The behavior of ligands observed in BD trajectories suggests that binding of antibiotics to the A-site can be accomplished in two ways: the ligand either finds the binding site directly or, due to the highly negative potential of the RNA fragment, associates to any place on the oligonucleotide surface and then slides along the groove between backbone phosphate groups, in a manner of one-dimensional diffusion, until it finds the binding pocket. Such a model of association kinetics and its applications to a regulatory protein which finds its specific site on the DNA chain were previously described.^{69, 70} However, in our case, to properly test this hypothesis, BD simulations with a longer fragment of the RNA oligonucleotide are required.

Rates of association and their dependence on ionic strength

Rates of association and their dependence on ionic strength for the studied antibiotics are shown in Table 2 and Figure 7. All rate constants are of the same magnitude at all ionic strengths. Slower association (especially at ionic strengths above 50mM) is observed for paromomycin. Paromomycin can be compared to neomycin because their size and overall shape are similar what results in similar diffusion coefficients (Table 1). However, neomycin associates faster due to its higher net charge (+6e versus +5e for paromomycin) and stronger interaction with the RNA.

Table 2.

Association rate constants and their dependence on ionic strength derived from BD simulations.

	neamine	rate 1010$\frac{1}{M\cdot s}$ ± error 108$\frac{1}{M\cdot s}$ ribostamycin	paromomycin	neomycin
I[mM]
50.0	3.42 ± 5.61	3.36 ± 4.65	3.33 ± 4.78	3.43 ± 4.58
100.0	2.89 ± 5.74	2.96 ± 4.77	2.73 ± 4.81	2.90 ± 4.75
150.0	2.59 ± 5.60	2.63 ± 4.84	2.43 ± 4.82	2.61 ± 4.80
200.0	2.41 ± 5.57	2.45 ± 4.73	2.27 ± 4.80	2.46 ± 4.80
250.0	2.33 ± 5.53	2.30 ± 4.72	2.20 ± 4.79	2.29 ± 4.79
300.0	2.25 ± 5.52	2.17 ± 4.69	2.18 ± 4.77	2.26 ± 4.79

Figure 7.

Ionic strength dependence of the association rates computed from BD simulations. Error values are estimated at the 90% confidence level.

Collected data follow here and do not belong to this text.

/-- Settles O8. -/
theorem registerBitTestCompletes : Obligations.RegisterBitTestCompletes := by
  intro pd rs rt s
  have htst := tstbitRr_generates pd rs rt s
  have hntst := ntstbitRr_generates pd rs rt s
  refine ⟨fun h => ?narrow, fun h => ⟨_, htst, hntst, fun hd => ?default, fun ho => ?other⟩⟩
  case narrow => rw [State.testBit_of_le h] at htst hntst; exact ⟨htst, hntst⟩
  case default => rw [State.testBit_wide_default h hd, tstbitWideDefault_iff]
  case other => exact State.testBit_wide_other h ho

/-! ### The bounds check and the TLB match (R154, R155) -/

theorem boundsDefault_pair_iff (x : Word) (s : State) (k : PairReg) : boundsDefault x (s.pair k) = true ↔
    (s.reg (evenReg k)).toNat ≤ x.toNat ∧ x.toNat < (s.reg (oddReg k)).toNat := by
  simp only [boundsDefault, wordLane_pair_low, wordLane_pair_high, Bool.and_eq_true, decide_eq_true_eq]

/-- Settles O9. -/
theorem rangeAndTlbMatchComplete : Obligations.RangeAndTlbMatchComplete := by
  intro pd rs rt rss rtt s
  refine ⟨fun hd => generates_truth rfl ?default, fun ho => generates_truth rfl ?other, generates_truth rfl Iff.rfl⟩
  case default => rw [State.inBounds_default hd, boundsDefault_pair_iff]
  case other => rw [State.inBounds_other ho]

end Sys2Proof.Machine
end

section
/-!
PROOFS, the statements of `spec/41_conditional_instructions.md`: what a guard decides, what each conditional operation
completes with, and the packet of one store. A guarded form is its operation under the guard (`exec_line_guarded`), so
what it does follows from what the operation does (`guardedTo_of_next`); the lemmas between say what the operations
compute in the terms of the statements.
-/

namespace Sys2Proof.Machine

/-! ### Guards (R200 to R203) -/

/-- The instruction that a guard and an operation make is the operation under that guard, for each of the operations of
R203; with any other operation a guard makes no instruction. -/
theorem exec_line_guarded {g : Guard} {op : Operation} {i j : Instr} (hi : Line.instr ⟨some g, op⟩ = some i)
    (hj : Line.instr ⟨none, op⟩ = some j) (s : State) : exec i s = guarded g (exec j) s := by
  cases op with
  | jump | call | jumpr | callr | memwLd | memdLd | membLd | memubLd | memhLd | memuhLd | memwSt | memdSt | membSt
  | memhSt | addRr | addRi | subRr | andRr | orRr | xorRr | aslh | asrh | sxtb | sxth | zxtb | zxth | tfr | combine
  | tfri | deallocReturn =>
    cases hj
    cases g <;> cases hi <;> rfl
  | _ => cases g <;> cases hi

/-- An instruction is the one that its guard and its operation make. -/
theorem instr_of_guard {i : Instr} {g : Option Guard} (h : i.guard = g) : Line.instr ⟨g, i.op⟩ = some i := by
  subst h
  exact instr_line i

/-- Settles O47. -/
theorem guardDecidesExecution : Obligations.GuardDecidesExecution := by
  intro i j g s hi hj hop
  have hexec : exec i s = guarded g (exec j) s := exec_line_guarded (instr_of_guard hi) (hop ▸ instr_of_guard hj) s
  rw [hexec]
  exact ⟨guarded_true _, guarded_false _, guarded_none _⟩

/-- Of two opposite guards one lets the operation execute and the other leaves everything as it is. -/
theorem guarded_opposite {op : State → Result} {s t : State} {g g' : Guard} {b : Bool} (hop : op s = .next t)
    (hg : s.guardValue g = some b) (hg' : s.guardValue g' = some !b) :
    (b = true → guarded g op s = .next t ∧ guarded g' op s = .next s) ∧
      (b = false → guarded g op s = .next s ∧ guarded g' op s = .next t) := by
  constructor
  · rintro rfl
    exact ⟨(guarded_true op hg).trans hop, guarded_false op hg'⟩
  · rintro rfl
    exact ⟨guarded_false op hg, (guarded_true op hg').trans hop⟩

/-- The four guarded forms of an operation that leads to `t`. -/
theorem guardedTo_of_next {op : State → Result} {s t : State} (pu : PReg) (h : op s = .next t) :
    GuardedTo s pu t (guarded (.ifT pu) op s) (guarded (.ifF pu) op s) (guarded (.ifTnew pu) op s)
      (guarded (.ifFnew pu) op s) := by
  obtain ⟨htrue, hfalse⟩ := guarded_opposite h (guardValue_ifT s pu) (guardValue_ifF s pu)
  refine ⟨htrue, hfalse, fun v hv => guarded_opposite (b := lsb v) h ?_ ?_⟩
  · rw [guardValue_ifTnew, hv, Option.map_some]
  · rw [guardValue_ifFnew, hv, Option.map_some]

theorem next_and_guardedTo {op : State → Result} {s t : State} (pu : PReg) (h : op s = .next t) :
    op s = .next t ∧ GuardedTo s pu t (guarded (.ifT pu) op s) (guarded (.ifF pu) op s)
      (guarded (.ifTnew pu) op s) (guarded (.ifFnew pu) op s) :=
  ⟨h, guardedTo_of_next pu h⟩

/-! ### Transfers of control (R210 to R212, R231) -/

/-- Settles O15. -/
theorem jumpsComplete : Obligations.JumpsComplete := fun pu rs lbl _ =>
  ⟨fun _ ha => next_and_guardedTo (op := execJump lbl) pu (withLabel_ok _ ha),
    next_and_guardedTo (op := execJumpr rs) pu rfl⟩

/-- Settles O16. -/
theorem callsComplete : Obligations.CallsComplete := fun pu rs lbl _ =>
  ⟨fun _ ha => next_and_guardedTo (op := execCall lbl) pu (withLabel_ok _ ha),
    next_and_guardedTo (op := execCallr rs) pu rfl⟩

/-- Settles O17. -/
theorem deallocReturnCompletes : Obligations.DeallocReturnCompletes := fun pu _ hok =>
  next_and_guardedTo (op := execDeallocReturn) pu (loading_ok _ hok)

/-! ### Loads (R213 to R215) -/

/-- Settles O18. -/
theorem wordAndDoublewordLoadsComplete : Obligations.WordAndDoublewordLoadsComplete := fun pu rd rs rdd _ =>
  ⟨fun hok => next_and_guardedTo (op := execMemwLd rd rs) pu (loading_ok _ hok),
    fun hok => next_and_guardedTo (op := execMemdLd rdd rs) pu (loading_ok _ hok)⟩

/-- Settles O19. A sign extension is the signed value in 32 bits by definition, a zero extension the unsigned one. -/
theorem byteAndHalfwordLoadsComplete : Obligations.ByteAndHalfwordLoadsComplete := by
  intro pu rd rs s
  rw [BitVec.ofNat_toNat, BitVec.ofNat_toNat]
  exact ⟨fun hok => next_and_guardedTo (op := execMembLd rd rs) pu (loading_ok _ hok),
    fun hok => next_and_guardedTo (op := execMemubLd rd rs) pu (loading_ok _ hok),
    fun hok => next_and_guardedTo (op := execMemhLd rd rs) pu (loading_ok _ hok),
    fun hok => next_and_guardedTo (op := execMemuhLd rd rs) pu (loading_ok _ hok)⟩

/-! ### Stores (R216 to R218, R32) -/

/-- Byte `i` of the low word of a doubleword is its byte `i`. -/
theorem lowWord_extract_byte (v : DWord) {i : Nat} (h : i < 4) :
    (v.extractLsb' 0 32).extractLsb' (8 * i) 8 = v.extractLsb' (8 * i) 8 := by
  apply BitVec.eq_of_getLsbD_eq
  intro k hk
  have hlow : 8 * i + k < 32 := by omega
  simp only [BitVec.getLsbD_extractLsb', hk, hlow, decide_true, Bool.true_and, Nat.zero_add]

/-- The bytes of a doubleword are those of its low word and then those of its high word. -/
theorem littleBytes_words (v : DWord) :
    littleBytes v 8 = littleBytes (wordLane v 0) 4 ++ littleBytes (wordLane v 1) 4 := by
  rw [littleBytes, show List.range 8 = List.range (4 + 4) from rfl, List.range_add, List.map_append, List.map_map]
  congr 1
  · exact List.map_congr_left fun i hi => (lowWord_extract_byte v (List.mem_range.1 hi)).symm
  · exact List.map_congr_left fun i hi => (highWord_extract_byte v (List.mem_range.1 hi)).symm

/-- The bytes of a pair are those of its even register and then those of its odd one (R11). -/
theorem littleBytes_pair (s : State) (k : PairReg) :
    littleBytes (s.pair k) 8 = littleBytes (s.reg (evenReg k)) 4 ++ littleBytes (s.reg (oddReg k)) 4 := by
  rw [littleBytes_words, wordLane_pair_low, wordLane_pair_high]

/-- Settles O20. The bytes that the statement lists are those of `littleBytes`. -/
theorem storesComplete : Obligations.StoresComplete := by
  intro pu rs rt rtt s
  have hmemd (hok : AccessOk s (s.reg rs) 8 .write) : execMemdSt rs rtt s =
      .next (s.recordStore (s.reg rs) (littleBytes (s.reg (evenReg rtt)) 4 ++ littleBytes (s.reg (oddReg rtt)) 4)) :=
    littleBytes_pair s rtt ▸ storing_ok (s.pair rtt) hok
  exact ⟨fun hok => next_and_guardedTo (op := execMemwSt rs rt) pu (storing_ok _ hok),
    fun hok => next_and_guardedTo pu (hmemd hok),
    fun hok => next_and_guardedTo (op := execMembSt rs rt) pu (storing_ok _ hok),
    fun hok => next_and_guardedTo (op := execMemhSt rs rt) pu (storing_ok _ hok)⟩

Association rates for other ligand-protein and protein-protein systems have been measured in the range of 10³ – 10⁹ $\frac{1}{M\cdot s}$ where in the upper limit association is enhanced by strong electrostatic interactions.⁷¹ For example, experimentally determined rate constants for positively charged ligands binding to acetylocholinesterase range up to 4 · 10⁹ $\frac{1}{M\cdot s}$. ⁷² Therefore, our calculated rates seem reasonable even though, due to lack of experimental values, we do not focus our study on their absolute values but on relative ones and comparisons among various aminoglycosides.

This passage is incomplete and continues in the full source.